■ Work to be completed: Scan the material below and copy every line holding the word "pending".

■ Source data:

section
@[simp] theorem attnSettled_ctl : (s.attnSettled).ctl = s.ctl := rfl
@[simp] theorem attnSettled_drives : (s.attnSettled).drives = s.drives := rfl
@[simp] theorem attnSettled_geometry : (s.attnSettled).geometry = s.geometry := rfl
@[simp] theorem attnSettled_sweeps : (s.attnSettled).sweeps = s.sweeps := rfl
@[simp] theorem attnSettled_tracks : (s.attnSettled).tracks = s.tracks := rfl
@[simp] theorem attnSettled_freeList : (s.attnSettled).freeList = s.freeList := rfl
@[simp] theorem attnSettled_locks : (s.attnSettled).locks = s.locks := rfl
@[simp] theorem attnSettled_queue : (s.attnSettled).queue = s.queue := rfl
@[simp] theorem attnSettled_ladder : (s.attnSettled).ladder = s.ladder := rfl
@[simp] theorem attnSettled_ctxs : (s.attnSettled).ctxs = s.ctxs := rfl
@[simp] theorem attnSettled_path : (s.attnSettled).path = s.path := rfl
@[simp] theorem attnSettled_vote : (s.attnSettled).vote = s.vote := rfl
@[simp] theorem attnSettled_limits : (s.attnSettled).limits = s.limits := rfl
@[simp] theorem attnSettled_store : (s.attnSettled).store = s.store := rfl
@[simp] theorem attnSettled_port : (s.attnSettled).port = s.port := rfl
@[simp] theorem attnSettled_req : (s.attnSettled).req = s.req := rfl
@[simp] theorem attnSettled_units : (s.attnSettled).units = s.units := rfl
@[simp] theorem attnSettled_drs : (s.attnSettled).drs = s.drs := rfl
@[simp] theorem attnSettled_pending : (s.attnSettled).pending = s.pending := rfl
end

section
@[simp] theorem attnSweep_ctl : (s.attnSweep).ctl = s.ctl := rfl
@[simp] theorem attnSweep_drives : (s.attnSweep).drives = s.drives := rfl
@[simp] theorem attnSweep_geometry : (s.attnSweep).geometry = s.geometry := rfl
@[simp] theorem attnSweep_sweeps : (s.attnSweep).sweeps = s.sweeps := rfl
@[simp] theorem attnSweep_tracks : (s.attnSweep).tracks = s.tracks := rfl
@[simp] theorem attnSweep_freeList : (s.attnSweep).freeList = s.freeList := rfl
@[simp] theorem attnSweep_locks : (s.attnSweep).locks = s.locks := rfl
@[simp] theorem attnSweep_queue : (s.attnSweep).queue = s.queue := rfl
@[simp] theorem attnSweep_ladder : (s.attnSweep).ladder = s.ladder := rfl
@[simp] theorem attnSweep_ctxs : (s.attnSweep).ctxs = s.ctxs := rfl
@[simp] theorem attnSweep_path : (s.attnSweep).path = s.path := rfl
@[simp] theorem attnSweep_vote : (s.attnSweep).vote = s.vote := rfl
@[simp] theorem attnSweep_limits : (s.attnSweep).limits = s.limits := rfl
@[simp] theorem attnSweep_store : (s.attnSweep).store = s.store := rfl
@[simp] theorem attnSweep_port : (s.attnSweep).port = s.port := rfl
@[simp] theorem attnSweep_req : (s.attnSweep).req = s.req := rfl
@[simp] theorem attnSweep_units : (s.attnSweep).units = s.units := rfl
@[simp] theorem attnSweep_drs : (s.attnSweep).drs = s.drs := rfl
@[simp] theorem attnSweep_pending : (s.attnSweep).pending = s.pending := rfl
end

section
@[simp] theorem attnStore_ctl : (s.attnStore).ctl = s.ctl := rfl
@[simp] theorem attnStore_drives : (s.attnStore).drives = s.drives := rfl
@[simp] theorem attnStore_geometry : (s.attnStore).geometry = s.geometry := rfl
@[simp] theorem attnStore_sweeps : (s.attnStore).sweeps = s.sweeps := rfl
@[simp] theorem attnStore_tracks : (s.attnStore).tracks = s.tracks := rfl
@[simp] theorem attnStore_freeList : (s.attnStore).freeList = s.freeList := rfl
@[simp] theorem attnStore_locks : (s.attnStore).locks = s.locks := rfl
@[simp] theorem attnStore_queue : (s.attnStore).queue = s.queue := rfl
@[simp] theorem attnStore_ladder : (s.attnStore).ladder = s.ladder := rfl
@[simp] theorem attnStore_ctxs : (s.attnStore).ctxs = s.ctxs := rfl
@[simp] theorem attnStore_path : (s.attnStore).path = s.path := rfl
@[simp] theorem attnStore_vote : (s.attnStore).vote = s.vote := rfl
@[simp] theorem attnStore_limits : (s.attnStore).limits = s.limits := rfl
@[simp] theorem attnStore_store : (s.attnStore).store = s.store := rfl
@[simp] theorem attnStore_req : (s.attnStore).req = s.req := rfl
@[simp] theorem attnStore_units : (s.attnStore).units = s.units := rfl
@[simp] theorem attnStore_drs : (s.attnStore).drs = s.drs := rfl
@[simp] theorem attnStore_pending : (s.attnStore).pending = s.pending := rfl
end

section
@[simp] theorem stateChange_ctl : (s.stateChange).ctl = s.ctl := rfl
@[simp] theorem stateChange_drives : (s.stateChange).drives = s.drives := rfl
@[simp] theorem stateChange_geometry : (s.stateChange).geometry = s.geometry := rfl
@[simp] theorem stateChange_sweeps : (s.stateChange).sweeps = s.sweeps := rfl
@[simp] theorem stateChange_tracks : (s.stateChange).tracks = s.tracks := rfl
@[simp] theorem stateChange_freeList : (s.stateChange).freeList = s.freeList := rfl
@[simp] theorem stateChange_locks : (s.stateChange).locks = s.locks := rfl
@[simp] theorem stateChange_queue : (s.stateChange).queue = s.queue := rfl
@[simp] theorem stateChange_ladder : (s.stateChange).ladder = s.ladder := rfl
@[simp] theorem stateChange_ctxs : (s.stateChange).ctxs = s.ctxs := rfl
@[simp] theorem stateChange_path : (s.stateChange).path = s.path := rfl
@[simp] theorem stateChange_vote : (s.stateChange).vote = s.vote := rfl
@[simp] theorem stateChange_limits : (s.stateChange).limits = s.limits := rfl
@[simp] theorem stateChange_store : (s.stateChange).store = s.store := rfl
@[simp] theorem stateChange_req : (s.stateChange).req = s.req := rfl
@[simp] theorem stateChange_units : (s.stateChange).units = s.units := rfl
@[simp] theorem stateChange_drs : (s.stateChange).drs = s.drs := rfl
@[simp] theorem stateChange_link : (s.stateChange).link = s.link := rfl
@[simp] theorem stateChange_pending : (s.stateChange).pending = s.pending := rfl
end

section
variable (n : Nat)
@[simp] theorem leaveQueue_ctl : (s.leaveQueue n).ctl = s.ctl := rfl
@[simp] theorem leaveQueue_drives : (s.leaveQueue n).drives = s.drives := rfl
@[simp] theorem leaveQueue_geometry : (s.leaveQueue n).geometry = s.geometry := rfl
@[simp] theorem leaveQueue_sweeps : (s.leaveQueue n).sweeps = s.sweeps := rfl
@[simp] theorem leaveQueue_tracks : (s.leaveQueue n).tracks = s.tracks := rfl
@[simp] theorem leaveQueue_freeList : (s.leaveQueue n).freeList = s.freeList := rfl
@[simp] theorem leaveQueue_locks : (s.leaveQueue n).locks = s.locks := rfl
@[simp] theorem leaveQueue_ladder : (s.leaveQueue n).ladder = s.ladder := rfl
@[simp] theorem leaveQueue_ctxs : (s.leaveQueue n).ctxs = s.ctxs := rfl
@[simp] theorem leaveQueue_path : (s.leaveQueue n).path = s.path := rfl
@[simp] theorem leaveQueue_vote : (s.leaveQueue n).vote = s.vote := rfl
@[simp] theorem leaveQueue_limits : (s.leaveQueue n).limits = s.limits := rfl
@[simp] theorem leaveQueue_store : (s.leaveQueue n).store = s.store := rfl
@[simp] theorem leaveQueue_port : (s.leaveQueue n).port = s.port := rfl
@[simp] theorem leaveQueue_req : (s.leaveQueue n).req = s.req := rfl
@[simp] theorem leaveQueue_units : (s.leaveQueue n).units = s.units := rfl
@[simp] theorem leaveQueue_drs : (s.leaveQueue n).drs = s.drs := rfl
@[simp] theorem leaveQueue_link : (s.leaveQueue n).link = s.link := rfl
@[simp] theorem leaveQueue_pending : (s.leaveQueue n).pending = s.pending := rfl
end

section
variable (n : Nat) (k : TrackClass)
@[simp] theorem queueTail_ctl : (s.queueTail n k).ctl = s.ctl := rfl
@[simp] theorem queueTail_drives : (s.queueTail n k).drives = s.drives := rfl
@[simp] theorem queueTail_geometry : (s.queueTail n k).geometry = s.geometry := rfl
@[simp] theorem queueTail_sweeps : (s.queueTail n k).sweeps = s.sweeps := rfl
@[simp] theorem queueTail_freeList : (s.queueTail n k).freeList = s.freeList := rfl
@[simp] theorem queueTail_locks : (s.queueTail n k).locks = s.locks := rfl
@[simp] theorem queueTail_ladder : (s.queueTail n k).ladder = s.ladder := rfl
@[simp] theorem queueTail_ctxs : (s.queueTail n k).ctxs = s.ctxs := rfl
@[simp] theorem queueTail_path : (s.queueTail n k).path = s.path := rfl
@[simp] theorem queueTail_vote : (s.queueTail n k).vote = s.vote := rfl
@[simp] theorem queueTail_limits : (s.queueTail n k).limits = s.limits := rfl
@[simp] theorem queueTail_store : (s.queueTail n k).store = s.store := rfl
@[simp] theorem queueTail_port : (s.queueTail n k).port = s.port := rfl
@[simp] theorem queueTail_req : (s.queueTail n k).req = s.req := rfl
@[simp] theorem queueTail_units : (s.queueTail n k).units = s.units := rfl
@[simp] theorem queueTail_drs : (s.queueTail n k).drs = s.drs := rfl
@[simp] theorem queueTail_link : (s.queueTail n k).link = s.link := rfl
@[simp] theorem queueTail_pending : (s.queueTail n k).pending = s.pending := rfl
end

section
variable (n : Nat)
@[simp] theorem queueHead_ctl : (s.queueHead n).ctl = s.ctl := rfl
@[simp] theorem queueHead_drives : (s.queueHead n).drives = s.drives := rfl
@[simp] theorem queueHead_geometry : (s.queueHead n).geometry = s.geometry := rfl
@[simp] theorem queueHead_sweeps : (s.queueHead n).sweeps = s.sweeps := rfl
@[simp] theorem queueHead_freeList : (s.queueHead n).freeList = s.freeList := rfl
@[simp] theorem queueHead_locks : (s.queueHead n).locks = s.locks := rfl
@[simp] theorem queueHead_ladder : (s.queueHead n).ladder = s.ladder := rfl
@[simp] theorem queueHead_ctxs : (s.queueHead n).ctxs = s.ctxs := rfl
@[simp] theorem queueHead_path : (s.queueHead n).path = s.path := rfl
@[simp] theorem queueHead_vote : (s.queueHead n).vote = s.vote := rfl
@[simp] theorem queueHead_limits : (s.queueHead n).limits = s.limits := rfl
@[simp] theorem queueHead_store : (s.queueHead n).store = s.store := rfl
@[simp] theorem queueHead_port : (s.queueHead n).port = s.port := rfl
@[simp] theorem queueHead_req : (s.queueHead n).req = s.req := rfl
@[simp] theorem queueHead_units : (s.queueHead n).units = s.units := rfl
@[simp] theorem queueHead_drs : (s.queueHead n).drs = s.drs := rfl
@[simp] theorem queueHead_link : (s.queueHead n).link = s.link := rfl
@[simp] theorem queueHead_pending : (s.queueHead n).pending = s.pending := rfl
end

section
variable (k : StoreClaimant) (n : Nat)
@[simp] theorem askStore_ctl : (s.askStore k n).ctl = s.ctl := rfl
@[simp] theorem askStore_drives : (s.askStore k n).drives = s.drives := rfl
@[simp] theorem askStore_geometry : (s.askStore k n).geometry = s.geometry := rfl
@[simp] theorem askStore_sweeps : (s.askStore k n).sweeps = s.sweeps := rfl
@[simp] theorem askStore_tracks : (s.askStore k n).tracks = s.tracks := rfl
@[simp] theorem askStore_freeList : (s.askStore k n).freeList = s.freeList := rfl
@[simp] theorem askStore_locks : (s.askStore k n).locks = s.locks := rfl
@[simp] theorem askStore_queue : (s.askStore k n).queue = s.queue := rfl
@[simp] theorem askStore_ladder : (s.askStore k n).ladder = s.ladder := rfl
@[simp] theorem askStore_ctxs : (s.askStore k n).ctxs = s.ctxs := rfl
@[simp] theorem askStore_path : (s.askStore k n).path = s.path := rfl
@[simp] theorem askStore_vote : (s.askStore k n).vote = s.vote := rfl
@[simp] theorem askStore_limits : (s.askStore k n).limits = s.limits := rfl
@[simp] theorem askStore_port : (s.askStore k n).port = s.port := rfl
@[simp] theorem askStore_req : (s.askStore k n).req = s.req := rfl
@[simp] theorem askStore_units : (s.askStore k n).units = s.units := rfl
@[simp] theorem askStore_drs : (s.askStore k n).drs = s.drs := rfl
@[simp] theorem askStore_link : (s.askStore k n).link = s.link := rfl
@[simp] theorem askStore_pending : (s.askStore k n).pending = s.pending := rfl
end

■ Task response:
@[simp] theorem attnSettled_pending : (s.attnSettled).pending = s.pending := rfl
@[simp] theorem attnSweep_pending : (s.attnSweep).pending = s.pending := rfl
@[simp] theorem attnStore_pending : (s.attnStore).pending = s.pending := rfl
@[simp] theorem stateChange_pending : (s.stateChange).pending = s.pending := rfl
@[simp] theorem leaveQueue_pending : (s.leaveQueue n).pending = s.pending := rfl
@[simp] theorem queueTail_pending : (s.queueTail n k).pending = s.pending := rfl
@[simp] theorem queueHead_pending : (s.queueHead n).pending = s.pending := rfl
@[simp] theorem askStore_pending : (s.askStore k n).pending = s.pending := rfl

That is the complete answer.